X-ray microanalysis of cultured alveolar macrophages with phospholipidosis.

Lee P, Kirk RG, Reasor MJ.

Department of Physiology, West Virginia University Health Sciences Center, Morgantown 26506.

When administered to humans and animals, the iodine-containing drug amiodarone can cause pulmonary toxicity. As part of the pulmonary response to amiodarone, the drug and its principal metabolite, desethylamiodarone, accumulate in alveolar macrophages. Little is known about the susceptibility of lungs with preexisting damage to amiodarone administration. A number of chemicals can cause pulmonary phospholipidosis in humans and animals. To study the effect of a preexisting phospholipidosis on the intracellular accumulation of amiodarone and desethylamiodarone, rats were treated with chlorphentermine to induce a phospholipidosis in alveolar macrophages. The cells were recovered from the lungs by pulmonary lavage and placed in cell culture. They were then exposed to the same concentration of either amiodarone or desethylamiodarone.

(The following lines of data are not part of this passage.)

@[simp] theorem State.claimWriteBack_notices (s : State) :
    (s.claimWriteBack).notices = s.notices := by
  unfold State.claimWriteBack
  repeat' split
  all_goals simp

@[simp] theorem State.claimWriteBack_pending (s : State) :
    (s.claimWriteBack).pending = s.pending := by
  unfold State.claimWriteBack
  repeat' split
  all_goals simp

@[simp] theorem State.takeDemand_port (s : State) (key : Word) :
    (s.takeDemand key).port = s.port := by
  unfold State.takeDemand
  dsimp only
  split <;> simp

@[simp] theorem State.takeDemand_store (s : State) (key : Word) :
    (s.takeDemand key).store = s.store := by
  unfold State.takeDemand
  dsimp only
  split <;> simp

@[simp] theorem State.takeDemand_timer (s : State) (key : Word) :
    (s.takeDemand key).timer = s.timer := by
  unfold State.takeDemand
  dsimp only
  split <;> simp

@[simp] theorem State.takeDemand_batch (s : State) (key : Word) :
    (s.takeDemand key).batch = s.batch := by
  unfold State.takeDemand
  dsimp only
  split <;> simp

@[simp] theorem State.takeDemand_notices (s : State) (key : Word) :
    (s.takeDemand key).notices = s.notices := by
  unfold State.takeDemand
  dsimp only
  split <;> simp

@[simp] theorem State.takeDemand_pending (s : State) (key : Word) :
    (s.takeDemand key).pending = s.pending := by
  unfold State.takeDemand
  dsimp only
  split <;> simp

@[simp] theorem State.receive_port (s : State) (words : List LineWord) :
    (s.receive words).port = s.port := by
  unfold State.receive
  repeat' split
  all_goals rfl

@[simp] theorem State.receive_arbiter (s : State) (words : List LineWord) :
    (s.receive words).arbiter = s.arbiter := by
  unfold State.receive
  repeat' split
  all_goals rfl

@[simp] theorem State.receive_store (s : State) (words : List LineWord) :
    (s.receive words).store = s.store := by
  unfold State.receive
  repeat' split
  all_goals rfl

@[simp] theorem State.receive_timer (s : State) (words : List LineWord) :
    (s.receive words).timer = s.timer := by
  unfold State.receive
  repeat' split
  all_goals rfl

@[simp] theorem State.receive_batch (s : State) (words : List LineWord) :
    (s.receive words).batch = s.batch := by
  unfold State.receive
  repeat' split
  all_goals rfl

@[simp] theorem State.receive_scan (s : State) (words : List LineWord) :
    (s.receive words).scan = s.scan := by
  unfold State.receive
  repeat' split
  all_goals rfl

@[simp] theorem State.receive_nodes (s : State) (words : List LineWord) :
    (s.receive words).nodes = s.nodes := by
  unfold State.receive
  repeat' split
  all_goals rfl

@[simp] theorem State.receive_notices (s : State) (words : List LineWord) :
    (s.receive words).notices = s.notices := by
  unfold State.receive
  repeat' split
  all_goals rfl

@[simp] theorem State.receive_pending (s : State) (words : List LineWord) :
    (s.receive words).pending = s.pending := by
  unfold State.receive
  repeat' split
  all_goals rfl

@[simp] theorem State.fetch_arbiter (s : State) (count : Nat) :
    (s.fetch count).arbiter = s.arbiter := by
  unfold State.fetch
  split <;> rfl

@[simp] theorem State.fetch_store (s : State) (count : Nat) :
    (s.fetch count).store = s.store := by
  unfold State.fetch
  split <;> rfl

@[simp] theorem State.fetch_timer (s : State) (count : Nat) :
    (s.fetch count).timer = s.timer := by
  unfold State.fetch
  split <;> rfl

@[simp] theorem State.fetch_batch (s : State) (count : Nat) :
    (s.fetch count).batch = s.batch := by
  unfold State.fetch
  split <;> rfl

@[simp] theorem State.fetch_scan (s : State) (count : Nat) :
    (s.fetch count).scan = s.scan := by
  unfold State.fetch
  split <;> rfl

@[simp] theorem State.fetch_reply (s : State) (count : Nat) :
    (s.fetch count).reply = s.reply := by
  unfold State.fetch
  split <;> rfl

@[simp] theorem State.fetch_nodes (s : State) (count : Nat) :
    (s.fetch count).nodes = s.nodes := by
  unfold State.fetch
  split <;> rfl

@[simp] theorem State.fetch_demand (s : State) (count : Nat) :
    (s.fetch count).demand = s.demand := by
  unfold State.fetch
  split <;> rfl

@[simp] theorem State.fetch_notices (s : State) (count : Nat) :
    (s.fetch count).notices = s.notices := by
  unfold State.fetch
  split <;> rfl

@[simp] theorem State.fetch_pending (s : State) (count : Nat) :
    (s.fetch count).pending = s.pending := by
  unfold State.fetch
  split <;> rfl

end Sys2Proof.Machine
end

The intracellular distribution of each drug was quantified by measuring the associated iodine signal using X-ray microanalysis of freeze-dried cryosections of cells. Both drugs accumulated in lipid-rich amorphous bodies which correspond to lysosomally derived lamellar structures observed in conventional plastic sections. The level of desethylamiodarone exceeded that of amiodarone in the amorphous bodies. With both drugs, a higher concentration of iodine was present at the outer edges of the amorphous bodies compared to that in the center core. This suggests that the drugs are unable to freely penetrate the performed structures. By monitoring the concentrations of sodium and potassium ions within the nucleus, it was determined that chlorphentermine treatment disrupted the ionic distribution in the cells. Exposure to amiodarone, but not desethylamiodarone, resulted in further changes in sodium and potassium levels.(ABSTRACT TRUNCATED AT 250 WORDS)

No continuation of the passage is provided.